No casualties. No bombardments. No battles. War of the subtlest sort...yet the most savage. A war that turns the enemy’s habituation to comfort and convenience against it.
Are Americans prepared for that sort of war in this Year of Our Lord 2020?
In composing the list of necessities, one must not go too far afield...but one must not stop short, either. Food, clothing, shelter, and energy are end-user consumables. They’re made available to the consumer by a process of production and distribution that has many components. So we must look also to the supply chains that provide those components. Are they reasonably secure, or could they be badly disturbed by some hostile power?

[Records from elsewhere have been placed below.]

theorem pick_some {α β : Type} {f : α → Option β} {l : List α} {b : β} (h : pick f l = some b) : ∃ a ∈ l, f a = some b := by
  induction l with
  | nil => cases h
  | cons a l ih =>
    unfold pick at h
    split at h
    · next c hc =>
      cases h
      exact ⟨a, by simp, hc⟩
    · obtain ⟨x, hx, hfx⟩ := ih h
      exact ⟨x, List.mem_cons_of_mem _ hx, hfx⟩

/-- A bank serves a request that waits at it. -/
theorem nextRequest_waits {s : State} {t b q : Nat} {x : BankReq} (h : nextRequest s t b = some (q, x)) :
    ∃ r ∈ requestsOf s t q, r.served = false ∧ r.req = x := by
  obtain ⟨i, -, hi⟩ := pick_some h
  obtain ⟨⟨q', r⟩, hr, heq⟩ := Option.map_eq_some_iff.mp hi
  have hmem := List.mem_of_find?_eq_some hr
  have hq := List.find?_some hr
  simp only [beq_iff_eq] at hq
  simp only [Prod.mk.injEq] at heq
  obtain ⟨hq2, hreq⟩ := heq
  have hw : (q', r) ∈ waitingAt s t b := by
    have := List.mem_of_mem_take hmem
    split at this
    · exact this
    · exact List.mem_of_mem_filter this
  rw [waitingAt, mem_foldl_insertReq] at hw
  obtain ⟨q2, -, hm⟩ := List.mem_flatMap.mp (hw.resolve_right List.not_mem_nil)
  obtain ⟨r2, hr2, heq2⟩ := List.mem_map.mp hm
  cases heq2
  obtain ⟨hre, hserved⟩ := List.mem_filter.mp hr2
  rw [← hq2, ← hq]
  refine ⟨r, (List.dropWhile_sublist _).mem (List.mem_of_mem_take hre), ?_, hreq⟩
  simp only [Bool.and_eq_true, Bool.not_eq_true'] at hserved
  exact hserved.1

theorem mem_wordsAt {t q : Nat} {a : Access} {x : Nat × Nat} (h : x ∈ wordsAt t q a) :
    ∃ e ∈ a.elems, requester a e.path = some q ∧ inCore t e.pa = true ∧ x.1 = unitOf a e.pa := by
  have hfold : ∀ (l : List Elem) (m : List (Nat × Nat)), x ∈ l.foldl (fun (l : List (Nat × Nat)) e =>
      if requester a e.path == some q && inCore t e.pa && !l.any (fun x => x.1 == unitOf a e.pa) then l ++ [(unitOf a e.pa, e.pa)]
      else l) m → x ∈ m ∨ ∃ e ∈ l, requester a e.path = some q ∧ inCore t e.pa = true ∧ x.1 = unitOf a e.pa := by
    intro l
    induction l with
    | nil => exact fun m h => .inl h
    | cons e l ih =>
      intro m h
      rcases ih _ h with h | ⟨f, hf, h⟩
      · dsimp only at h
        split at h
        next hc =>
          simp only [Bool.and_eq_true, beq_iff_eq] at hc
          obtain ⟨⟨hq, hin⟩, -⟩ := hc
          rcases List.mem_append.mp h with h | h
          · exact .inl h
          · exact .inr ⟨e, by simp, hq, hin, by rw [List.mem_singleton.mp h]⟩
        next => exact .inl h
      · exact .inr ⟨f, List.mem_cons_of_mem _ hf, h⟩
  exact (hfold a.elems [] h).resolve_left List.not_mem_nil

/-- No request of a stream is one of an access. -/
theorem streamRequests_part {s : State} {t q : Nat} {r : Request} (h : r ∈ streamRequests s t q) :
    ∃ u c k j, r.req = .part u c k j := by
  have hchunk : ∀ u c pad k, r ∈ chunkRequestsAt s q u c pad k → ∃ u c k j, r.req = .part u c k j := by
    intro u c pad k h
    unfold chunkRequestsAt at h
    dsimp only at h
    split at h <;>
    · obtain ⟨j, -, hj⟩ := List.mem_filterMap.mp h
      split at hj
      · cases hj; exact ⟨_, _, _, _, rfl⟩
      · split at hj
        · cases hj; exact ⟨_, _, _, _, rfl⟩
        · cases hj
  unfold streamRequests at h
  split at h
  · obtain ⟨c, -, hc⟩ := List.mem_flatMap.mp h
    obtain ⟨k, -, hk⟩ := List.mem_flatMap.mp hc
    exact hchunk _ _ _ _ hk
  · split at h
    · obtain ⟨x, -, hx⟩ := List.mem_flatMap.mp h
      obtain ⟨c, -, hc⟩ := List.mem_flatMap.mp hx
      split at hc
      · cases hc
      · obtain ⟨k, -, hk⟩ := List.mem_flatMap.mp hc
        split at hk
        · exact hchunk _ _ _ _ hk
        · cases hk
    · cases h

/-- A word of an access that a bank serves has an element in the scratchpad, and one that is ready. -/
theorem nextRequest_word {s : State} {t b q w : Nat} {a : Access} (h : nextRequest s t b = some (q, .word a w)) :
    (∃ e ∈ a.elems, inCore t e.pa = true ∧ unitOf a e.pa = w) ∧
    ∃ e ∈ a.elems, requester a e.path = some q ∧ unitOf a e.pa = w ∧ elemReady s a e = true := by
  obtain ⟨r, hr, hs, hreq⟩ := nextRequest_waits h
  have hacc : ∃ b, r ∈ accessRequests s t q b := by
    rw [requestsOf, mem_foldl_insertReq, List.mem_append] at hr
    rcases hr.resolve_right List.not_mem_nil with hr | hr
    · obtain ⟨b, -, hb⟩ := List.mem_flatMap.mp hr
      exact ⟨b, hb⟩
    · obtain ⟨u, c, k, j, hp⟩ := streamRequests_part hr
      rw [hp] at hreq
      cases hreq
  obtain ⟨b, hb⟩ := hacc
  obtain ⟨x, hx, hxr⟩ := List.mem_filterMap.mp hb
  obtain ⟨e, he, hq, hin, hu⟩ := mem_wordsAt hx
  dsimp only at hxr
  split at hxr
  · cases hxr; cases hs
  · split at hxr
    next hany =>
      cases hxr
      cases hreq
      obtain ⟨f, hf, hready⟩ := List.any_eq_true.mp hany
      obtain ⟨hfm, hfc⟩ := List.mem_filter.mp hf
      simp only [Bool.and_eq_true, beq_iff_eq] at hfc
      exact ⟨⟨e, he, hin, hu.symm⟩, f, hfm, hfc.1, hfc.2, hready⟩
    next => cases hxr

/-- The addresses of a word that a bank serves are in no stack. -/
theorem stackFailed_unit {s : State} {t : Nat} {a : Access} {e f : Elem} (hin : inCore t e.pa = true)
    (hu : unitOf a f.pa = unitOf a e.pa) : stackFailed s f.pa = false := by
  have hb : 0x03A000000000 ≤ e.pa := by
    have h : padBase t ≤ e.pa := of_decide_eq_true (Bool.and_eq_true_iff.mp hin).1
    unfold padBase at h
    split at h <;> omega
  have hf : 0x020000000000 ≤ f.pa := by
    unfold unitOf at hu
    split at hu <;> omega
  simp [stackFailed, Nat.not_lt.mpr hf]

/-! A word of a scratchpad. -/

/-- What of an element says where and what it writes. -/
def place (e : Elem) : Nat × Nat × List Bool × Word := (e.pa, e.w, e.mask, e.data)

/-- An access some of whose elements have had their instants since. -/
def Served (a b : Access) : Prop := b.kind = a.kind ∧ b.tile = a.tile ∧ b.id = a.id ∧ b.elems.map place = a.elems.map place

theorem map_setNth {α β : Type} (f : α → β) {l : List α} {i : Nat} {x y : α} (h : l[i]? = some x) (hf : f y = f x) :
    (setNth y l i).map f = l.map f := by
  induction l generalizing i with
  | nil => rfl
  | cons z l ih =>
    cases i with
    | zero => cases h; simp [setNth, hf]
    | succ i => simp [setNth, ih h]

theorem Served.withDone {a b : Access} (h : Served a b) {i : Nat} {e : Elem} (he : b.elems[i]? = some e) (got : Word) (bad : Bool) :
    Served a (withDone b i e got bad) :=
  ⟨h.1, h.2.1, h.2.2.1, (map_setNth place (y := { e with done := true, got := got, gotP := bad }) he rfl).trans h.2.2.2⟩

/-- The element of an access that has been served in part. -/
theorem Served.elem {a b : Access} (h : Served a b) {i : Nat} {e : Elem} (he : a.elems[i]? = some e) :
    ∃ f, b.elems[i]? = some f ∧ f.pa = e.pa ∧ f.w = e.w ∧ f.mask = e.mask ∧ f.data = e.data := by
  have hi : (b.elems.map place)[i]? = some (place e) := by rw [h.2.2.2, List.getElem?_map, he]; rfl
  rw [List.getElem?_map] at hi
  obtain ⟨f, hf, hp⟩ := Option.map_eq_some_iff.mp hi
  simp only [place, Prod.mk.injEq] at hp
  exact ⟨f, hf, hp⟩

theorem plain_of_kind {a b : Access} (h : b.kind = a.kind) : plain b = plain a := by
  rw [plain, plain, h]

/-- What holds while a bank serves a word of an access: the access is in flight, and of the rest elements alone have taken effect. -/
def Serving (s : State) (a : Access) (t : State) : Prop := SameButAccess s t ∧ ∃ b, accAt t a.id = some b ∧ Served a b

theorem accAt_of_inflight {s t : State} (h : t.inflight = s.inflight) (id : Nat) : accAt t id = accAt s id := by
  rw [accAt, accAt, h]

theorem discover_inflight (s : State) (pa n : Nat) : (discover s pa n).inflight = s.inflight := by
  rw [discover_sameButErrors s pa n]

theorem serving_perform {s t : State} {a b : Access} {i : Nat} {e : Elem} (hs : SameButAccess s t) (hb : accAt t a.id = some b)
    (hab : Served a b) (he : a.elems[i]? = some e) (hf : stackFailed s e.pa = false) (hp : plain a = true) :
    Serving s a (performElem t b i) := by
  obtain ⟨f, hfe, hpa, -⟩ := hab.elem he
  have hft : stackFailed t f.pa = false := by rw [hs.sameDeck.stackFailed_eq, hpa, hf]
  have hpb : plain b = true := by rw [plain_of_kind hab.1, hp]
  refine ⟨hs.trans (performElem_sameButAccess hfe hft hpb), ?_⟩
  by_cases hk : b.kind = .load
  · rw [performElem_load hfe hft hk, hab.2.2.1]
    exact ⟨_, accAt_elemDone ((accAt_of_inflight (discover_inflight ..) _).trans hb) hfe _ _, hab.withDone hfe _ _⟩
  · have hk : b.kind = .store := by simpa [plain, hk] using hpb
    rw [performElem_store hfe hft hk, hab.2.2.1]
    exact ⟨_, accAt_elemDone ((accAt_of_inflight (storeElem_inflight ..) _).trans hb) hfe _ _, hab.withDone hfe _ _⟩

/-- One element of a word that a bank serves. -/
def serveElem (q w : Nat) (a : Access) (s : State) (e : Nat × Elem) : State :=
  if unitOf a e.2.pa == w && requester a e.2.path == some q && elemReady s a e.2 then
    (match accAt s a.id with
    | none => s
    | some b => onRoute s b e.1 e.2 (fun s => servedBy s b e.1))
  else s

theorem serveWord_eq (s : State) (q w : Nat) (a : Access) :
    serveWord s q w a = ((upTo a.elems.length).zip a.elems).foldl (serveElem q w a) s := rfl

/-- An element of the word either stays as it is or takes effect. -/
theorem serveElem_cases {s t : State} {a : Access} {q w : Nat} {e : Nat × Elem} (h : Serving s a t) (hp : plain a = true)
    (hroute : Reaches s a.tile e.2.path e.2.pa) : serveElem q w a t e = t ∨
      unitOf a e.2.pa = w ∧ ∃ b, accAt t a.id = some b ∧ Served a b ∧ serveElem q w a t e = performElem t b e.1 := by
  obtain ⟨hs, b, hb, hab⟩ := h
  unfold serveElem
  split
  next hc =>
    simp only [Bool.and_eq_true, beq_iff_eq] at hc
    obtain ⟨⟨hu, -⟩, -⟩ := hc
    refine .inr ⟨hu, b, hb, hab, ?_⟩
    have hr : Reaches t b.tile e.2.path e.2.pa := by rw [hab.2.1]; exact hs.sameDeck.reaches hroute
    rw [hb]
    dsimp only
    rw [onRoute_of_reaches hr, servedBy, plain_of_kind hab.1, hp, if_pos rfl]
  next => exact .inl rfl

/-- The invariant of the elements of a word, one after another. -/
theorem serveWord_keeps {P : State → Prop} {s : State} {a : Access} {q w : Nat} (ha : accAt s a.id = some a) (hp : plain a = true)
    (hroute : ∀ e ∈ a.elems, Reaches s a.tile e.path e.pa)
    (hpad : ∀ e ∈ a.elems, unitOf a e.pa = w → stackFailed s e.pa = false) (h0 : P s)
    (hstep : ∀ t b i e, P t → SameButAccess s t → Served a b → a.elems[i]? = some e → unitOf a e.pa = w → P (performElem t b i)) :
    SameButAccess s (serveWord s q w a) ∧ P (serveWord s q w a) := by
  have hfold : ∀ (l : List (Nat × Elem)) (t : State), (∀ x ∈ l, a.elems[x.1]? = some x.2) → Serving s a t → P t →
      Serving s a (l.foldl (serveElem q w a) t) ∧ P (l.foldl (serveElem q w a) t) := by
    intro l
    induction l with
    | nil => exact fun t _ h hP => ⟨h, hP⟩
    | cons x l ih =>
      intro t hl h hP
      rw [List.foldl_cons]
      have hx := hl x (by simp)
      have hm := List.mem_of_getElem? hx
      refine ih _ (fun y hy => hl y (List.mem_cons_of_mem _ hy)) ?_ ?_
      all_goals obtain heq | ⟨hu, b, hb, hab, heq⟩ := serveElem_cases (q := q) (w := w) h hp (hroute x.2 hm)
      all_goals rw [heq]
      · exact h
      · exact serving_perform h.1 hb hab hx (hpad x.2 hm hu) hp
      · exact hP
      · exact hstep t b x.1 x.2 hP h.1 hab hx hu
  have hzip : ∀ x ∈ (upTo a.elems.length).zip a.elems, a.elems[x.1]? = some x.2 := by
    rintro ⟨i, e⟩ hx
    obtain ⟨j, hj, heq⟩ := List.mem_iff_getElem.mp hx
    simp only [List.getElem_zip, upTo, List.getElem_range, Prod.mk.injEq] at heq
    obtain ⟨rfl, rfl⟩ := heq
    exact List.getElem?_eq_getElem _
  obtain ⟨h, hP⟩ := hfold _ s hzip ⟨.refl s, a, ha, rfl, rfl, rfl, rfl⟩ h0
  exact ⟨h.1, hP⟩

/-- A bank serves a word of an access. -/
theorem exec_bankServe_word {s : State} {t bank q w : Nat} {a : Access} (hs : asleep s t = false)
    (hn : nextRequest s t bank = some (q, .word a w)) : exec (.bankServe t bank false) s = .next
      (settle (serveWord (updCore s t (fun c => { c with bankRR := setD 5 bank q c.bankRR })) q w a) a.id) := by
  have hx : exec (.bankServe t bank false) s = execBankServe t bank false s := rfl
  rw [hx, execBankServe]
  simp [hs, hn, foundBad]

theorem coreAt_retire (s : State) (id t : Nat) : coreAt (retire s id) t = coreAt s t := by
  cases h : accAt s id with
  | none => rw [retire, h]
  | some a =>
    rw [retire_eq h, coreAt_wakeTile]
    split
    · rfl
    · unfold updOwner
      split
      · obtain ⟨m, h⟩ := updThread_eq (withoutAccess s id) _ (takeResult a)
        rw [h]
        rfl
      · rfl

theorem coreAt_settle (s : State) (id t : Nat) : coreAt (settle s id) t = coreAt s t := by
  have hd : ∀ n s, coreAt (drainAll n s) t = coreAt s t := by
    intro n
    induction n with
    | zero => exact fun _ => rfl
    | succ n ih =>
      intro s
      rw [drainAll]
      split
      · rfl
      · rw [ih, coreAt_retire]
  unfold settle
  split
  · rfl
  · split
    · exact hd _ _
    · rfl

theorem performElem_load_mem {s : State} {a : Access} {i : Nat} {e : Elem} (he : a.elems[i]? = some e)
    (hf : stackFailed s e.pa = false) (hk : a.kind = .load) : (performElem s a i).mem = s.mem := by
  rw [performElem_load he hf hk]
  exact discover_mem ..

theorem readByte_performElem_outside {s : State} {a : Access} {i : Nat} {e : Elem} (he : a.elems[i]? = some e)
    (hf : stackFailed s e.pa = false) (hp : plain a = true) {pa : Nat} (h : pa < e.pa ∨ e.pa + e.w ≤ pa) :
    readByte (performElem s a i) pa = readByte s pa := by
  by_cases hk : a.kind = .load
  · exact readByte_of_mem_eq (performElem_load_mem he hf hk) pa
  · have hk : a.kind = .store := by simpa [plain, hk] using hp
    rw [performElem_store he hf hk]
    exact (readByte_of_mem_eq (elemDone_mem ..) pa).trans (readByte_storeElem_outside s a e h)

The item that deserves deep consideration is food. Our food supply chain involves major technological developments unknown a century ago. Agrochemicals make possible the great productivity of our farms. Massive machines do the bulk of the labor. And of course, the food must get from the farms to the supermarkets, which requires trucks and trains.
In recent years we’ve heard several times about China’s dominance of the supply of rare earth elements. Several of those elements are important in electronics production. Do any of them figure into agrochemicals or the machines, trains, and trucks that bring the food to us? If so, what could be done about it?
As I mentioned in the previous piece, much of the reason for the offshoring trend of recent decades has been federal over-regulation of our productive sector, particularly of an environmentalist variety. President Trump has already had some success in luring American firms back onshore. Perhaps he will succeed in reversing the flow – i.e., to make the U.S. a magnet for the productive enterprises of other nations, as it once was – but that remains to be seen.
What also remains to be seen is whether the regulatory bureaucracy, like Tolkien’s Shadow, “takes another shape and grows again.” The bureaucracy is a favored destination for persons who like power but are ill-equipped to produce anything Americans actually want. Moreover, it offers that which the lazy and useless have favored throughout history: security. Changing the incentives involved by repealing the Pendleton Civil Service Reform Act and once again outlawing public-sector unions would prevent the resurgence of this “fourth branch of government” nowhere contemplated in the Constitution.
Expect the Deep State to fight with the ferocity of a wounded lion.